My Mind Is Not the CPU for Bureaucracy

I don’t usually do New Year’s resolutions, but this year I made an exception. It’s not a goal but a boundary, and it’s that I want to stop spending thinking capacity on problems AI can handle well enough.

Things like passport renewals, car maintenance, and health insurance paperwork aren’t intellectually hard problems for me. They’re high-friction re-entries into suspended projects that steal the same executive function I need for creative work. So I’m experimenting with an approach where Claude Code does the thinking and I become the hands and feet that execute.

You might be wondering why I’d give up that much control, but the thing is that I’m not giving up control over outcomes, just over the tedious context-reconstruction that precedes every action.

The Problem Isn’t Time, It’s Context

The standard productivity narrative says “do things faster.” But I’ve realized that for life admin, speed isn’t the bottleneck. The bottleneck is cognitive re-entry.

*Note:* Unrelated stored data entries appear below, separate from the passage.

-- ==== Sys2Proof/Laws/Ops.lean ====
section
/-! SUPPORT. What each shared operation can do, said once. -/

namespace Sys2Proof.Machine

/-- `returnOk` goes on, with the result delivered and nothing else changed; it does nothing else. -/
theorem returnOk_eq_next_iff (v : Result) (s t : State) : returnOk v s = .next t ↔ t = s.answer (.ok v) := by
  simp [returnOk, eq_comm]

/-- `raiseInvalidInput` goes on, with the error of R221 delivered and nothing else changed. -/
theorem raiseInvalidInput_eq_next_iff (n : Nat) (txt : Text) (s t : State) :
    raiseInvalidInput n txt s = .next t ↔
      t = s.answer (.invalidInput n txt.length (errLen n txt) (errChar txt)) := by
  simp [raiseInvalidInput, eq_comm]

/-- `raiseIllegalOp` goes on, with `IllegalOp` delivered and nothing else changed. -/
theorem raiseIllegalOp_eq_next_iff (s t : State) : raiseIllegalOp s = .next t ↔ t = s.answer .illegalOp := by
  simp [raiseIllegalOp, eq_comm]

theorem idle_eq_next_iff (s t : State) : idle s = .next t ↔ t = s := by simp [idle, eq_comm]

theorem coreReset_eq_next_iff (s t : State) : coreReset s = .next t ↔ t = s := by simp [coreReset, eq_comm]

theorem fetchInput_of_nil {s : State} (h : s.inputs = []) : fetchInput s = none := by simp [fetchInput, h]

theorem fetchInput_of_cons {s : State} {x : HostInput} {rest : List HostInput} (h : s.inputs = x :: rest) :
    fetchInput s = some (x, { s with inputs := rest }) := by simp [fetchInput, h]

/-- An input is taken exactly when it is the oldest one issued; the rest of the state stays. -/
theorem fetchInput_eq_some_iff (s s' : State) (x : HostInput) :
    fetchInput s = some (x, s') ↔ s.inputs = x :: s'.inputs ∧ s' = { s with inputs := s'.inputs } := by
  rcases s with ⟨widths, rom, _ | ⟨y, rest⟩, rs⟩ <;> rcases s' with ⟨widths', rom', inputs', rs'⟩
  · simp [fetchInput]
  · simp only [fetchInput, Option.some.injEq, Prod.mk.injEq, State.mk.injEq, List.cons.injEq]
    constructor
    · rintro ⟨rfl, rfl, rfl, rfl, rfl⟩; simp
    · rintro ⟨⟨rfl, rfl⟩, rfl, rfl, -, rfl⟩; simp

/-- The flags of R124, in words. -/
theorem errLen_iff (n : Nat) (txt : Text) : errLen n txt = true ↔ txt.length ≠ n := by simp [errLen]

theorem errChar_iff (txt : Text) : errChar txt = true ↔ ∃ c ∈ txt, isHex c = false := by simp [errChar]

/-- A parser goes through exactly on a text of `n` digits (R124). -/
theorem parseFails_eq_false_iff (n : Nat) (txt : Text) :
    parseFails n txt = false ↔ txt.length = n ∧ ∀ c ∈ txt, isHex c = true := by
  simp [parseFails, errLen, errChar]

end Sys2Proof.Machine
end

Every time I return to a bureaucratic project (health insurance setup, car inspection scheduling, government ID renewal), I pay a tax, and it’s not a time tax but a thinking tax. I have to reload the entire context: What did I do last time? Where’s that document? What’s the phone number? What did the person say?

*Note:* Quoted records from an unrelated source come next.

/-- R172 on numbers, in both cases of the bit 7 before the shift. -/
theorem toNat_xtime (b : Byte) : (xtime b).toNat =
    if 128 ≤ b.toNat then (2 * b.toNat % 256) ^^^ 0x1B else 2 * b.toNat % 256 := by
  have hbit : b.getLsbD 7 = decide (128 ≤ b.toNat) := BitVec.msb_eq_decide b
  have hshift : (b <<< 1).toNat = 2 * b.toNat % 256 := by
    rw [BitVec.toNat_shiftLeft, Nat.shiftLeft_eq, mul_comm]
  rw [xtime, hbit]
  by_cases hhigh : 128 ≤ b.toNat
  · rw [if_pos (decide_eq_true hhigh), if_pos hhigh, BitVec.toNat_xor, hshift]
    rfl
  · rw [if_neg (by simpa using hhigh), if_neg hhigh, hshift]

/-- Settles O49: the formula, the bijection, and the listed values by evaluation. -/
theorem doublingInTheField : Obligations.DoublingInTheField :=
  ⟨toNat_xtime, xtime_bijective, rfl, rfl, rfl, rfl, rfl, rfl, rfl, rfl, rfl⟩

theorem mul3_xor (a b : Byte) : mul3 (a ^^^ b) = mul3 a ^^^ mul3 b := by
  simp only [mul3, gfAdd, xtime_xor]
  ac_rfl

/-- Settles O50: the multipliers by 2 and 3 are linear because doubling is, and are the products of the same name. -/
theorem multipliersOfTheMatrix : Obligations.MultipliersOfTheMatrix :=
  ⟨fun a b => ⟨rfl, xtime_xor a b, mul3_xor a b⟩,
    fun b => ⟨rfl, rfl, rfl, gmul_one_left b, gmul_two_left b, gmul_three_left b⟩,
    rfl, rfl, rfl, rfl, rfl, rfl, rfl⟩

/-- Settles O47: each column of the result is the mixed column (`getElem_mixColumns_idx`), whose four rows are those of
R177. -/
theorem mixcolsAnswersTheMixedColumns : Obligations.MixcolsAnswersTheMixedColumns := by
  refine fun st s => ⟨mixColumns st, exec_mixcols st s, fun c => ?rows⟩
  case rows =>
    simp only [getElem_mixColumns_idx]
    simp [mixColumn, mul2, mul3, gfAdd]

/-- One row of a mixed column (R177): from the Byte of the row itself and those one, two and three rows on, modulo 4. -/
def mixRow (a b g d : Byte) : Byte := xtime a ^^^ xtime b ^^^ b ^^^ g ^^^ d

theorem getElem_mixColumn_row (v : Word) (r : Fin 4) :
    (mixColumn v)[r] = mixRow v[r] v[r + 1] v[r + 2] v[r + 3] := by
  match r with
  | 0 | 1 | 2 | 3 => simp [mixColumn, mixRow, mul2, mul3, gfAdd]; ac_rfl

/-- One formula for the four rows: each row of the matrix is the row above, rotated (R175). -/
theorem getElem_mixColumns_row (st : BlockState) (r c : Fin 4) : (mixColumns st)[idx r c] =
    mixRow st[idx r c] st[idx (r + 1) c] st[idx (r + 2) c] st[idx (r + 3) c] := by
  rw [getElem_mixColumns_idx, getElem_mixColumn_row]
  simp only [Fin.getElem_fin, getElem_column, Fin.eta]

theorem getElem_xorBlock_fin (st st' : BlockState) (i : Fin 16) : (xorBlock st st')[i] = st[i] ^^^ st'[i] :=
  getElem_xorBlock st st' i i.isLt

theorem mixRow_xor (a b g d a' b' g' d' : Byte) :
    mixRow (a ^^^ a') (b ^^^ b') (g ^^^ g') (d ^^^ d') = mixRow a b g d ^^^ mixRow a' b' g' d' := by
  simp only [mixRow, xtime_xor]
  ac_rfl

theorem xor_cancel_left (a b : Byte) : a ^^^ (a ^^^ b) = b := by
  rw [← BitVec.xor_assoc, BitVec.xor_self, BitVec.zero_xor]

theorem xor_left_comm_byte (a b c : Byte) : a ^^^ (b ^^^ c) = b ^^^ (a ^^^ c) := by
  ac_rfl

theorem xor_xor_eq_self_iff (a x y : Byte) : a ^^^ (x ^^^ y) = a ↔ x = y := by
  calc a ^^^ (x ^^^ y) = a
    _ ↔ a ^^^ (x ^^^ y) = a ^^^ 0#8 := by rw [BitVec.xor_zero]
    _ ↔ x = y := by rw [BitVec.xor_right_inj, BitVec.xor_eq_zero_iff]

/-- A row mixed twice is 5 times itself and 4 times the row two on: every other term occurs twice and cancels. -/
theorem mixRow_mixRow (a b g d : Byte) :
    mixRow (mixRow a b g d) (mixRow b g d a) (mixRow g d a b) (mixRow d a b g) =
      xtime (xtime a) ^^^ a ^^^ xtime (xtime g) := by
  simp only [mixRow, xtime_xor]
  simp only [BitVec.xor_comm, xor_left_comm_byte, BitVec.xor_assoc, xor_cancel_left]

/-- Mixing a column of equal Bytes changes nothing: 2 + 3 + 1 + 1 = 1 in the field. -/
theorem mixRow_self (a : Byte) : mixRow a a a a = a := by
  simp only [mixRow, BitVec.xor_self, BitVec.zero_xor]

/-- In a column (a, b, a, b) a row stays only when the doubled Bytes are equal. -/
theorem mixRow_alternating_eq_iff (a b : Byte) : mixRow a b a b = a ↔ a = b := by
  have hrow : mixRow a b a b = a ^^^ (xtime a ^^^ xtime b) := by
    simp only [mixRow, BitVec.xor_comm, xor_left_comm_byte, xor_cancel_left]
  rw [hrow, xor_xor_eq_self_iff, xtime_inj]

/-- R179 (a). -/
theorem mixColumns_xorBlock (st st' : BlockState) :
    mixColumns (xorBlock st st') = xorBlock (mixColumns st) (mixColumns st') := by
  apply blockState_ext_idx
  intro r c
  simp only [getElem_xorBlock_fin, getElem_mixColumns_row, mixRow_xor]

/-- R179 (c): the square of the matrix has 5 on the diagonal, 4 two places from it, and 0 elsewhere. -/
theorem getElem_mixColumns_two (st : BlockState) (r c : Fin 4) : (mixColumns (mixColumns st))[idx r c] =
    xtime (xtime st[idx r c]) ^^^ st[idx r c] ^^^ xtime (xtime st[idx (r + 2) c]) := by
  rw [← mixRow_mixRow st[idx r c] st[idx (r + 1) c] st[idx (r + 2) c] st[idx (r + 3) c]]
  simp only [getElem_mixColumns_row]
  match r with
  | 0 | 1 | 2 | 3 => rfl

/-- R179 (b): 5 times 5 and 4 times 4, summed, is 1, and the mixed products cancel. -/
theorem mixColumns_four (st : BlockState) : mixColumns (mixColumns (mixColumns (mixColumns st))) = st := by
  apply blockState_ext_idx
  intro r c
  have hrow : r + 2 + 2 = r := by omega
  simp only [getElem_mixColumns_two, xtime_xor, hrow]
  generalize st[idx r c] = a, st[idx (r + 2) c] = g
  simp only [BitVec.xor_comm, xor_left_comm_byte, BitVec.xor_assoc, xor_cancel_left, BitVec.xor_self, BitVec.xor_zero]

/-- R179 (b): three further applications undo one, on either side. -/
theorem mixColumns_bijective : Function.Bijective mixColumns :=
  Function.bijective_iff_has_inverse.mpr
    ⟨fun st => mixColumns (mixColumns (mixColumns st)), mixColumns_four, mixColumns_four⟩

/-- R179 (d), for one Byte: 4 times a row and 4 times the row two on cancel exactly when the two are equal. -/
theorem getElem_mixColumns_two_eq_iff (st : BlockState) (r c : Fin 4) :
    (mixColumns (mixColumns st))[idx r c] = st[idx r c] ↔ st[idx r c] = st[idx (r + 2) c] := by
  rw [getElem_mixColumns_two, BitVec.xor_comm (xtime _), BitVec.xor_assoc, xor_xor_eq_self_iff, xtime_inj,
    xtime_inj]

/-- R179 (d): two applications return exactly the states whose columns have the form (a, b, a, b). -/
theorem mixColumns_two_eq_self_iff (st : BlockState) : mixColumns (mixColumns st) = st ↔
    ∀ c : Fin 4, st[idx 0 c] = st[idx 2 c] ∧ st[idx 1 c] = st[idx 3 c] := by
  constructor
  · intro h c
    have hrow (r : Fin 4) : st[idx r c] = st[idx (r + 2) c] :=
      (getElem_mixColumns_two_eq_iff st r c).mp (by rw [h])
    exact ⟨hrow 0, hrow 1⟩
  · intro h
    apply blockState_ext_idx
    intro r c
    obtain ⟨heven, hodd⟩ := h c
    rw [getElem_mixColumns_two_eq_iff]
    match r with
    | 0 => exact heven
    | 1 => exact hodd
    | 2 => exact heven.symm
    | 3 => exact hodd.symm

/-- R179 (d): one application returns exactly the states whose columns hold one Byte four times. A state it returns,
two return, so its columns are (a, b, a, b); and then a = b. -/
theorem mixColumns_eq_self_iff (st : BlockState) :
    mixColumns st = st ↔ ∀ r c : Fin 4, st[idx r c] = st[idx 0 c] := by
  constructor
  · intro h r c
    obtain ⟨heven, hodd⟩ := (mixColumns_two_eq_self_iff st).mp (by rw [h, h]) c
    have hrow : mixRow st[idx 0 c] st[idx 1 c] st[idx 2 c] st[idx 3 c] = st[idx 0 c] :=
      (getElem_mixColumns_row st 0 c).symm.trans (by rw [h])
    rw [← heven, ← hodd, mixRow_alternating_eq_iff] at hrow
    match r with
    | 0 => rfl
    | 1 => exact hrow.symm
    | 2 => exact heven.symm
    | 3 => exact hodd.symm.trans hrow.symm
  · intro h
    apply blockState_ext_idx
    intro r c
    rw [getElem_mixColumns_row, h r c, h (r + 1) c, h (r + 2) c, h (r + 3) c, mixRow_self]

/-- Settles O51: assembled from the laws above. -/
theorem mixcolsLaws : Obligations.MixcolsLaws :=
  ⟨exec_mixcols, mixColumns_xorBlock, mixColumns_bijective, mixColumns_four, getElem_mixColumns_two,
    mixColumns_two_eq_self_iff, mixColumns_eq_self_iff⟩

end Sys2Proof.Machine
end

section
/-! PROOFS. R72, R73, R255 (30_encoding.md, 70_reset_and_hazards.md): host programs. When a line issues its command,
when it issues none, and what the program does next. -/

namespace Sys2Proof.Machine

/-- The arguments of a line have values exactly when each has one. -/
theorem mapM_eq_some_iff {α β : Type} (f : α → Option β) (l : List α) (vs : List β) :
    l.mapM f = some vs ↔ l.map f = vs.map some := by
  induction l generalizing vs with
  | nil => cases vs <;> simp
  | cons a l ih => cases vs <;> simp [ih, Option.bind_eq_some_iff]

/-- A line whose arguments have values issues the command they build, if the ports can carry it (R72). -/
theorem HostLine.command_eq_filter {l : HostLine} {env : HostEnv} {vs : List HostValue}
    (h : l.args.map (fun a => a.eval env) = vs.map some) (p : Config.Widths) :
    l.command p env = (buildCommand l.operation vs).filter fun i => i.wf p := by
  simp only [HostLine.command, (mapM_eq_some_iff _ _ _).mpr h]

/-- A line with an argument that is not bound issues nothing (R255). -/
theorem HostLine.command_of_unbound {l : HostLine} {env : HostEnv} (h : ∃ a ∈ l.args, a.eval env = none)
    (p : Config.Widths) : l.command p env = none := by
  obtain ⟨a, ha, hnone⟩ := h
  unfold HostLine.command
  split
  case h_1 vs hvs =>
    have hmem : a.eval env ∈ vs.map some :=
      (mapM_eq_some_iff _ _ _).mp hvs ▸ List.mem_map.mpr ⟨a, ha, rfl⟩
    simp [hnone] at hmem
  case h_2 => rfl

This context reconstruction drains the exact same mental resource I need for interesting problems like creative work and engineering challenges, the stuff that actually benefits from my personal attention.

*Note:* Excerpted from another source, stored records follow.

-- ==== Sys2Proof/Machine/Ops.lean ====
section
/-! DEFINITION. The named operations: byte memory, the cache primitives of spec/40_cache_array.md (R111-R116), the transport
primitives `Tx` and `Rx` with the port priorities of R88, responses, the transport-fatal trap (R196), reset (R220). -/

namespace Sys2Proof.Machine

open Sys2Proof

/-! ## Byte memory -/

/-- The byte at an address; none where nothing is listed. -/
def Memory.read : Memory → Nat → Option Byte
  | [], _ => none
  | c :: m, a => if c.1 = a then some c.2 else Memory.read m a

/-- Write one byte, keeping the addresses strictly rising. -/
def Memory.write : Memory → Nat → Byte → Memory
  | [], a, b => [(a, b)]
  | c :: m, a, b =>
    if a < c.1 then (a, b) :: c :: m
    else if a = c.1 then (a, b) :: m
    else c :: Memory.write m a b

/-- Write bytes at consecutive addresses. -/
def Memory.writeBytes : Memory → Nat → List Byte → Memory
  | m, _, [] => m
  | m, a, b :: bs => Memory.writeBytes (m.write a b) (a + 1) bs

/-- The canonical form: addresses strictly rising. -/
abbrev Memory.wf (m : Memory) : Prop := m.Pairwise fun c d => c.1 < d.1

/-! ## The cache array -/

/-- `V[i] = 1`. -/
def State.valid (s : State) (i : BitVec 10) : Bool := s.v.getLsbD i.toNat

/-- `LOOKUP(a)`: true is a hit (R111). -/
def State.lookup (s : State) (a : Addr) : Bool := s.valid (idx a)

/-- `READ_BYTE(a) = Dm[idx(a)][off(a)]`, a look into the partial map: none on an invalid entry (R112, R25). -/
def State.readByte (s : State) (a : Addr) : Option Byte :=
  if s.lookup a then Memory.read s.dm (rowBase (idx a) + (off a).toNat) else none

/-- `cache(i)`: the 64 bytes of a valid entry (R25). -/
def State.cache (s : State) (i : BitVec 10) : Option (List Byte) :=
  if s.valid i then (List.range 64).mapM fun k => Memory.read s.dm (rowBase i + k) else none

/-- `FB_WRITE(k, v)` (R115). -/
def State.fbWrite (k : Nat) (b : Byte) (s : State) : State := { s with fb := s.fb.setIfInBounds k b }

/-- `FILL(i)`: the fill buffer becomes row `i`, and `i` valid, in one step (R113). -/
def State.fill (i : BitVec 10) (s : State) : State :=
  { s with dm := Memory.writeBytes s.dm (rowBase i) s.fb.toList, v := s.v ||| BitVec.twoPow 1024 i.toNat }

/-- `INVALIDATE_ALL`: every valid bit to 0, the map empty (R116). The bytes of rows that are no longer valid have no
value any more (R26, log 6). -/
def State.invalidateAll (s : State) : State := { s with v := 0, dm := [] }

/-! ## The transport -/

/-- What the transport did with an offered byte (R58). -/
inductive TxOutcome where
  | accepted
  | failed
  | blocked
deriving DecidableEq, Repr

/-- `tx_err` wins over `tx_ready` (R88). -/
def TxPins.outcome (p : TxPins) : TxOutcome :=
  if p.err then .failed else if p.ready then .accepted else .blocked

/-- What the reply stream gave (R59). -/
inductive RxOutcome where
  | byte (b : Byte)
  | failed
  | ended
  | blocked
deriving DecidableEq, Repr

/-- `rx_err` wins over `rx_valid`, which wins over `rx_eof` (R88). -/
def RxPins.outcome (p : RxPins) : RxOutcome :=
  if p.err then .failed else if p.valid then .byte p.data else if p.eof then .ended else .blocked

/-- `Tx(b)`: the outcome, and the state with the answer taken and, if the byte was accepted, `T(b)` appended (R58).
Without an answer to come the transport is not ready. -/
def State.tx (b : Byte) (s : State) : TxOutcome × State :=
  match s.txIn with
  | [] => (.blocked, s)
  | p :: ps =>
    let t := { s with txIn := ps }
    (p.outcome, if p.outcome = .accepted then { t with wire := t.wire ++ [.tx b] } else t)

/-- `Rx()`: the outcome, and the state with the sample taken and, if a byte came, `R(v)` appended (R59). Without a
sample to come nothing is signalled. -/
def State.rx (s : State) : RxOutcome × State :=
  match s.rxIn with
  | [] => (.blocked, s)
  | p :: ps =>
    let t := { s with rxIn := ps }
    (p.outcome, match p.outcome with
      | .byte b => { t with wire := t.wire ++ [.rx b] }
      | .failed => t
      | .ended => t
      | .blocked => t)

/-! ## Responses, the trap, reset -/

/-- `respond(...)`: one response to the host (R86, R12). -/
def State.respond (r : Response) (s : State) : State := { s with rsp := s.rsp ++ [r] }

/-- `TRAP(c)`, the transport-fatal trap, in one step (R196). -/
def State.trap (c : BitVec 3) (s : State) : State :=
  let noted := if s.errorNoted then s else s.note
  let faulted := (noted.setFault c).invalidateAll
  let answered := if s.fsm.inOperation then faulted.respond (.fatal c) else faulted
  { answered with fsm := .idle }

/-- Reset (R220, R221): the reset state of R35 for this machine's parameters. What is still to come on the input pins
and what was given out stay; an operation in progress gets no response. -/
def State.resetBlock (s : State) : State :=
  { State.resetWith s.par with
    rstIn := s.rstIn, hostIn := s.hostIn, payIn := s.payIn, txIn := s.txIn, rxIn := s.rxIn,
    wire := s.wire, rsp := s.rsp }

end Sys2Proof.Machine
end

The insight is simple, which is that most life admin problems are not hard. They’re just high-friction re-entries. The thinking required isn’t creative; it’s reconstructive. And in my experience, Claude Code handles reconstructive thinking reasonably well (though I still verify critical details).

Flipping the Collaboration

For knowledge work, everyone talks about AI as a copilot where the human captain does the thinking and the AI assistant helps with execution.

For life admin, I flipped this around so that Claude does the thinking while I handle the execution.

In my early experiments, this architecture shows promise:

Claude does the thinking (loads context, synthesizes history, generates call scripts, decides what to say)
Human does the grunt work (physically holds the phone, drives to the government office, signs the document)

It might sound like I’m demoting myself to grunt work, but for me the hard part of life admin was never the physical execution. It was always the mental overhead of figuring out where I left off and what to do next. Once I know what to say and have my documents ready, making the call is easy (though I still need to think on my feet when conversations go sideways).

Ghost in the Shell

Now let’s talk about how this actually works. For Claude to be useful, it needs context. It can’t just be a chatbot I explain things to each time. It needs to temporarily inhabit the project’s accumulated knowledge.

I call this approach “Ghost in the Shell” (borrowing from the anime, where consciousness can inhabit different bodies). In my version, the “shell” is the project’s accumulated data and the “ghost” is Claude’s reasoning capability that temporarily inhabits it.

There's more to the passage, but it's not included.